The Alternatives to PAIN Act is that commonsense piece of legislation, and Iowa should be proud that one of our own is leading the charge.

As a doctor, I’ve seen how cost can shape the decisions patients make. When Medicare Part D makes generic opioids cheaper and charges significantly more for non-opioid alternatives, patients notice. Patients often end up taking the cheaper opioid medication even if it’s not what they intended on purchasing. That is not a failure of patients. It is a failure of policy.

But the pricing problem is only half of it. Patients must go through prior authorization requirements for non-opioid alternatives, meaning a pharmacy has to stop, contact the insurer, and wait for approval before a patient can even get their medication. That process can take days. In the meantime, a patient can go ahead and get an opioid that requires no hoops to jump through at all.

Fail-first policies can make this issue worse. Under these rules, an insurance plan can require that a patient try an opioid and demonstrate it did not work before the plan will cover the non-opioid their doctor prescribed. This can be demoralizing for those susceptible to or with a history of opioid addiction. The point of having non-addictive options is to use them instead of an opioid, not after.

Rep. Miller-Meeks understands the need to give Medicare recipients the option when she wrote this bill. It would ensure that beneficiaries never pay more for a non-opioid pain medication than for an opioid, and it would end prior authorization and step therapy requirements for non-opioid alternatives.

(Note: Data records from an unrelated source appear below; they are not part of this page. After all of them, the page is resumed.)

/-- An instruction whose functions touch neither the latches nor `CYC` keeps the latches and takes its base cycles and the
penalty of its shape. -/
theorem Effect.Steady.run {e : Effect} (he : e.Steady) (i : Instr) (s : State) :
    EndsWithin i.opcode (e.mostExtra i.opcode) s.cpu (e.run i s).cpu := by
  cases e with
  | compute f =>
    refine .retire _ ?_
    rw [State.mapCpu_cpu, operandValue_cpu]
    exact he _ _
  | store reg =>
    refine .retire _ ?_
    rw [memWrite_cpu, resolve_st_cpu]
    exact .of_same rfl rfl rfl rfl rfl
  | modify f => exact .modifyOperand he _
  | shift f =>
    simp only [Effect.run]
    split
    · exact .retire _ ((he _ _).trans (.of_same rfl rfl rfl rfl rfl))
    · exact .modifyOperand he _
  | inherent f => exact .retire _ (he _)
  | branch cond => exact ⟨⟨rfl, rfl, rfl, rfl⟩, _, branchExtra_le _ _ _, Nat.add_assoc _ _ _⟩
  | push reg =>
    refine .retire _ ?_
    rw [push_eq]
    exact .of_same rfl rfl rfl rfl rfl
  | pull f =>
    refine .retire _ ?_
    rw [pull_eq]
    exact .trans (.of_same rfl rfl rfl rfl rfl) (he _ _)
  | jump =>
    refine .retireAt _ ?_
    rw [State.jump_cpu, resolve_st_cpu]
    exact .of_same rfl rfl rfl rfl rfl
  | call =>
    refine .retireAt _ ?_
    rw [pushWord_eq]
    exact .of_same rfl rfl rfl rfl rfl
  | ret =>
    refine .retireAt _ ?_
    rw [pullWord_eq]
    exact .of_same rfl rfl rfl rfl rfl
  | brk =>
    refine .retireAt _ ?_
    rw [show config.vecIrq = vectorOf .irq from rfl, enterVector_eq]
    exact .of_same rfl rfl rfl rfl rfl
  | rti =>
    refine .retireAt _ ?_
    rw [returnFromInterrupt_eq]
    exact .of_same rfl rfl rfl rfl rfl
  | fatal => exact he.elim

end Ends

/-- No mnemonic's own function touches the latches or `CYC`. -/
theorem effectOf_steady (m : Mnemonic) : (effectOf (some m)).Steady := by
  cases m with
  | lda | ldx | ldy | adc | sbc | and | ora | eor | cmp | cpx | cpy | bit | pla | plp =>
    exact fun _ _ => .of_same rfl rfl rfl rfl rfl
  | inc | dec | asl | lsr | rol | ror => exact fun _ _ => .of_same rfl rfl rfl rfl rfl
  | tax | tay | txa | tya | tsx | txs | inx | iny | dex | dey | nop => exact fun _ => .of_same rfl rfl rfl rfl rfl
  | clc | sec | cli | sei | cld | sed | clv => exact fun _ => .of_same rfl rfl rfl rfl rfl
  | sta | stx | sty | pha | php | bcc | bcs | beq | bne | bmi | bpl | bvc | bvs | jmp | jsr | rts | brk | rti => trivial

/-- How a legal instruction ends. -/
theorem exec_endsWithin {i : Instr} {s t : State} {m : Mnemonic} (hm : i.mnemonic = some m) (h : exec i s = .next t) :
    EndsWithin i.opcode ((effectOf (some m)).mostExtra i.opcode) s.cpu t.cpu := by
  have hrun := (effectOf_steady m).run i s
  rwa [← hm, ← exec_eq_next h, hm] at hrun

/-- What a legal instruction leaves of the CPU: all but the registers and flags of its mnemonic (R20 to R35). -/
theorem exec_cpuKeptBut {i : Instr} {s t : State} {m : Mnemonic} (hm : i.mnemonic = some m) (h : exec i s = .next t) :
    CpuKeptBut (regsWritten (some m)) (flagsWritten (some m)) s.cpu t.cpu := by
  obtain ⟨hregs, hflags⟩ := exec_writesOnly h
  rw [hm] at hregs hflags
  exact ⟨hregs, hflags, (exec_endsWithin hm h).1⟩

/-- The base cycles of a legal opcode are at least 2, and no more than 7 with the penalty (R118, R119, R168). -/
theorem cycles_bounded : ∀ op : Byte, ∀ m ∈ (assemble op 0x00#8 0x00#8).mnemonic,
    2 ≤ baseCycles op ∧ baseCycles op + (effectOf (some m)).mostExtra op ≤ 7 := by decide

/-- Settles O46: the base cycles and the penalty of every legal opcode are within the bounds of the tables. -/
theorem cyclesBetweenTwoAndSeven : Obligations.CyclesBetweenTwoAndSeven := by
  refine ⟨fun i s t hwf h => ?_, fun k s => ⟨serviceInterrupt_cyc k s, ?_⟩⟩
  · obtain ⟨m, hm⟩ := Option.isSome_iff_exists.mp (i.wf_eq ▸ hwf)
    obtain ⟨⟨-, hhalt, -, -⟩, extra, hextra, hcyc⟩ := exec_endsWithin hm h
    obtain ⟨htwo, hseven⟩ := cycles_bounded i.opcode m ((assemble_mnemonic i _ _).trans hm)
    exact ⟨by omega, by omega, hhalt⟩
  · simp [serviceInterrupt, enterVector_eq]

end Sys2Proof.Machine
end

section
/-! SUPPORT. The mnemonics that compute from their operand byte (41_load_store_transfer.md R180 to R182; 42_arithmetic_logic.md):
what every form of one leaves, said once for all of them. -/

namespace Sys2Proof.Machine

/-- What a form `i` of the mnemonic `m` that computes `f` from its operand byte leaves of `s`: the registers and `P` as `f`
makes them, everything else of the CPU kept, `MEM` kept and the devices as the operand's bus reads left them, and `PC` and
`CYC` moved on as the encoding line `e` says (R140, R154, R167). -/
structure Computed (m : Mnemonic) (f : Byte → Cpu → Cpu) (e : Encoding) (i : Instr) (s t : State) : Prop where
  regs : ∀ r, t.cpu.reg r = (f (operandValue i.operand s).1 s.cpu).reg r
  status : t.cpu.p = (f (operandValue i.operand s).1 s.cpu).p
  kept : CpuKeptBut (regsWritten (some m)) (flagsWritten (some m)) s.cpu t.cpu
  reads : AfterReads s (operandValue i.operand s).2 t
  ends : FallsThrough e.bytes (e.cyclesWhen (resolve i.operand s).crossed) s.cpu t.cpu

@[simp] theorem resolve_st_inbox (o : Operand) (s : State) : (resolve o s).st.inbox = s.inbox := by
  cases o <;> simp [resolve, eaImm, eaZp, eaZpx, eaZpy, eaAbs, eaAbx, eaAby, eaInd, eaIzx, eaIzy, indexed, zpPointer_eq]

@[simp] theorem operandValue_inbox (o : Operand) (s : State) : (operandValue o s).2.inbox = s.inbox := by
  cases o <;> simp [operandValue]

/-- Every form of a mnemonic that computes from its operand byte completes, as a line of its rule says. -/
theorem exec_computed {m : Mnemonic} {f : Byte → Cpu → Cpu} (hf : effectOf (some m) = .compute f)
    (hpc : ∀ v c, (f v c).pc = c.pc) {i : Instr} (hm : i.mnemonic = some m) (s : State) :
    ∃ e ∈ encodingsOf m, EncodedAs i e ∧ ∃ t, exec i s = .next t ∧ Computed m f e i s t := by
  have hexec := exec_eq_run i s
  rw [hm, hf] at hexec
  refine ⟨_, tableEntry_listed i.opcode m ((assemble_mnemonic i _ _).trans hm), encodedAs_tableEntry i, _, hexec, ?_⟩
  have hcpu := operandValue_cpu i.operand s
  have hcyc : ∀ v c, (f v c).cyc = c.cyc := fun v c => (hf ▸ effectOf_steady m : (Effect.compute f).Steady) v c |>.1
  refine ⟨fun r => ?_, ?_, exec_cpuKeptBut hm hexec, ⟨fun a => ?_, rfl, rfl, operandValue_inbox _ _⟩, ?_, ?_⟩
  · rw [← hcpu]; cases r <;> rfl
  · rw [← hcpu]; rfl
  · exact congrArg (Memory.read · a) (operandValue_mem _ _)
  · simp only [Effect.run, retire_cpu_pc, State.mapCpu_cpu, hpc, hcpu]
    rfl
  · simp only [Effect.run, retire_cpu_cyc, State.mapCpu_cpu, hcyc, hcpu]
    rfl

/-- Z and N are read from `P` alone. -/
theorem ResultFlags.of_p {v : Byte} {c c' : Cpu} (h : ResultFlags v c) (hp : c'.p = c.p) : ResultFlags v c' := by
  unfold ResultFlags Cpu.flagZ Cpu.flagN at *
  rwa [hp]

/-! The adder (R164). -/

theorem Cpu.adcCore_flagC (b vb : Byte) (c : Cpu) :
    (c.adcCore b vb).flagC = decide (255 < nineBitSum c.a b c.flagC) := by
  simp only [Cpu.adcCore, Cpu.flagC, Cpu.setZN_p, Cpu.setV_p, Cpu.setC_p, putFlag_bit _ _ _ 0 (by decide)]
  simp [maskC, maskV, maskZ, maskN]

theorem Cpu.adcCore_flagV (b vb : Byte) (c : Cpu) :
    (c.adcCore b vb).flagV = overflows c.a vb (BitVec.ofNat 8 (nineBitSum c.a b c.flagC)) := by
  simp only [Cpu.adcCore, Cpu.flagV, Cpu.setZN_p, Cpu.setV_p, Cpu.setC_p, putFlag_bit _ _ _ 6 (by decide)]
  simp [maskV, maskZ, maskN]

theorem Cpu.adcCore_result (b vb : Byte) (c : Cpu) :
    ResultFlags (BitVec.ofNat 8 (nineBitSum c.a b c.flagC)) (c.adcCore b vb) :=
  Cpu.setZN_result _ _

theorem overflows_eq (u v r : Byte) : overflows u v r = decide (((u ^^^ r) &&& (v ^^^ r) &&& 0x80#8) ≠ 0x00#8) := by
  simp [overflows, bne, beq_eq_decide]

/-- What a mnemonic leaves that adds the byte `b v` it makes of its operand byte `v` (R164). -/
theorem Computed.adder {m : Mnemonic} {b : Byte → Byte} {e : Encoding} {i : Instr} {s t : State}
    (h : Computed m (fun v c => c.adcCore (b v) (b v)) e i s t) {sum : Nat}
    (hsum : nineBitSum s.cpu.a (b (operandValue i.operand s).1) s.cpu.flagC = sum) :
    t.cpu.a = BitVec.ofNat 8 sum ∧ t.cpu.flagC = decide (255 < sum) ∧
      t.cpu.flagV = overflows s.cpu.a (b (operandValue i.operand s).1) (BitVec.ofNat 8 sum) ∧
      ResultFlags (BitVec.ofNat 8 sum) t.cpu := by
  subst hsum
  exact ⟨h.regs .a, (congrArg (·.getLsbD 0) h.status).trans (Cpu.adcCore_flagC _ _ _),
    (congrArg (·.getLsbD 6) h.status).trans (Cpu.adcCore_flagV _ _ _), .of_p (Cpu.adcCore_result _ _ _) h.status⟩

/-! Adding the complement is subtracting (R165, R201). -/

theorem complement_toNat (m : Byte) : (m ^^^ 0xFF#8).toNat = 255 - m.toNat := by
  rw [show (0xFF#8 : Byte) = BitVec.allOnes 8 from rfl, BitVec.xor_allOnes, BitVec.toNat_not]

theorem complement_toInt (m : Byte) : (m ^^^ 0xFF#8).toInt = -m.toInt - 1 := by
  have hlt := m.isLt
  rw [BitVec.toInt_eq_toNat_cond, BitVec.toInt_eq_toNat_cond, complement_toNat]
  split_ifs <;> omega

/-- The 9-bit sum with the complement is the difference with borrow, plus 256. -/
theorem nineBitSum_complement (u m : Byte) (carry : Bool) :
    (nineBitSum u (m ^^^ 0xFF#8) carry : Int) = u.toNat - m.toNat - (1 - carry.toNat : Nat) + 256 := by
  have hlt := m.isLt
  have hc := carry.toNat_le
  rw [nineBitSum, complement_toNat]
  omega

/-- The low byte of that sum is the difference modulo 256. -/
theorem toNat_nineBitSum_complement (u m : Byte) (carry : Bool) :
    ((BitVec.ofNat 8 (nineBitSum u (m ^^^ 0xFF#8) carry)).toNat : Int) =
      (u.toNat - m.toNat - (1 - carry.toNat : Nat)) % 256 := by
  rw [BitVec.toNat_ofNat, Int.natCast_mod, nineBitSum_complement]
  omega

/-- Its carry is the absence of a borrow. -/
theorem carry_nineBitSum_complement (u m : Byte) (carry : Bool) :
    255 < nineBitSum u (m ^^^ 0xFF#8) carry ↔ m.toNat + (1 - carry.toNat) ≤ u.toNat := by
  have hsum := nineBitSum_complement u m carry
  omega

theorem and_0x80_ne_zero (x : Byte) : ((x &&& 0x80#8) != 0x00#8) = x.msb := by
  revert x
  decide

/-- The sign rule (R31, R164): V is set exactly when the signed sum with carry is out of range. -/
theorem overflows_nineBitSum (u b : Byte) (carry : Bool) :
    overflows u b (BitVec.ofNat 8 (nineBitSum u b carry)) =
      decide (u.toInt + b.toInt + carry.toNat < -128 ∨ 127 < u.toInt + b.toInt + carry.toNat) := by
  have hu := u.isLt
  have hb := b.isLt
  have hc := carry.toNat_le
  have hsum : overflows u b (BitVec.ofNat 8 (nineBitSum u b carry)) =
      ((u.msb ^^ decide (128 ≤ nineBitSum u b carry % 256)) && (b.msb ^^ decide (128 ≤ nineBitSum u b carry % 256))) := by
    rw [overflows, and_0x80_ne_zero, BitVec.msb_and, BitVec.msb_xor, BitVec.msb_xor]
    simp [BitVec.msb_eq_decide]
  rw [hsum, nineBitSum, BitVec.toInt_eq_toNat_cond, BitVec.toInt_eq_toNat_cond, BitVec.msb_eq_decide, BitVec.msb_eq_decide,
    Bool.eq_iff_iff]
  simp only [Bool.and_eq_true, bne_iff_ne, ne_eq, decide_eq_decide, decide_eq_true_eq]
  split_ifs <;> omega

/-- The sign rule on the complement: V is set exactly when the signed difference with borrow is out of range. -/
theorem overflows_nineBitSum_complement (u m : Byte) (carry : Bool) :
    overflows u (m ^^^ 0xFF#8) (BitVec.ofNat 8 (nineBitSum u (m ^^^ 0xFF#8) carry)) =
      decide (u.toInt - m.toInt - (1 - carry.toNat : Nat) < -128 ∨
        127 < u.toInt - m.toInt - (1 - carry.toNat : Nat)) := by
  have hc := carry.toNat_le
  have hdiff : u.toInt + (-m.toInt - 1) + carry.toNat = u.toInt - m.toInt - (1 - carry.toNat : Nat) := by omega
  rw [overflows_nineBitSum, complement_toInt, hdiff]

/-- Settles O23: both are the adder on the operand byte, complemented for SBC, and adding the complement with the carry is
subtracting with the borrow, unsigned and signed. -/
theorem addAndSubtractWithCarry : Obligations.AddAndSubtractWithCarry := by
  intro m hm i s hi
  simp only [List.mem_cons, List.not_mem_nil, or_false] at hm
  obtain rfl | rfl := hm
  · obtain ⟨e, he, henc, t, ht, h⟩ := exec_computed (f := Cpu.adc) rfl (fun _ _ => rfl) hi s
    obtain ⟨ha, hC, hV, hZN⟩ := h.adder (b := id) rfl
    exact ⟨e, he, henc, t, ht, ha, hC, hV.trans (overflows_eq _ _ _), hZN, h.kept, h.reads, h.ends, fun h => nomatch h⟩
  · obtain ⟨e, he, henc, t, ht, h⟩ := exec_computed (f := Cpu.sbc) rfl (fun _ _ => rfl) hi s
    obtain ⟨ha, hC, hV, hZN⟩ := h.adder (b := (· ^^^ 0xFF#8)) rfl
    exact ⟨e, he, henc, t, ht, ha, hC, hV.trans (overflows_eq _ _ _), hZN, h.kept, h.reads, h.ends, fun _ =>
      ⟨ha ▸ toNat_nineBitSum_complement _ _ _, hC.trans (decide_eq_decide.mpr (carry_nineBitSum_complement _ _ _)),
        hV.trans (overflows_nineBitSum_complement _ _ _)⟩⟩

What makes the cosponsor count so significant is not just the number but the balance. It reflects the fact that the opioid epidemic does not sort itself by party, and neither does the case for fixing a Medicare pricing structure that has been working against patients for years.

Any health professional will tell you that prevention is cheaper than treatment. This bill puts that principle into practice. The savings from expanding the options for seniors are real – fewer hospitalizations, less emergency care, and lower long-term treatment costs. Good healthcare and sound fiscal policy, at the same time.

Rep. Miller-Meeks said it right in her most recent hearing on the issue on March 26, “We were pushed into an opioid-centric pain management system by design. Expanding access to alternatives improves outcomes and lowers long-term costs.” It is only fair that we grant seniors the option to access these non-opioid alternatives.

As a healthcare professional and longtime supporter of hers, it has been remarkable seeing her fight for improving the quality and options of care for Iowans. I want to say clearly – thank you Rep. Miller-Meeks. Now it’s time to get this bill passed.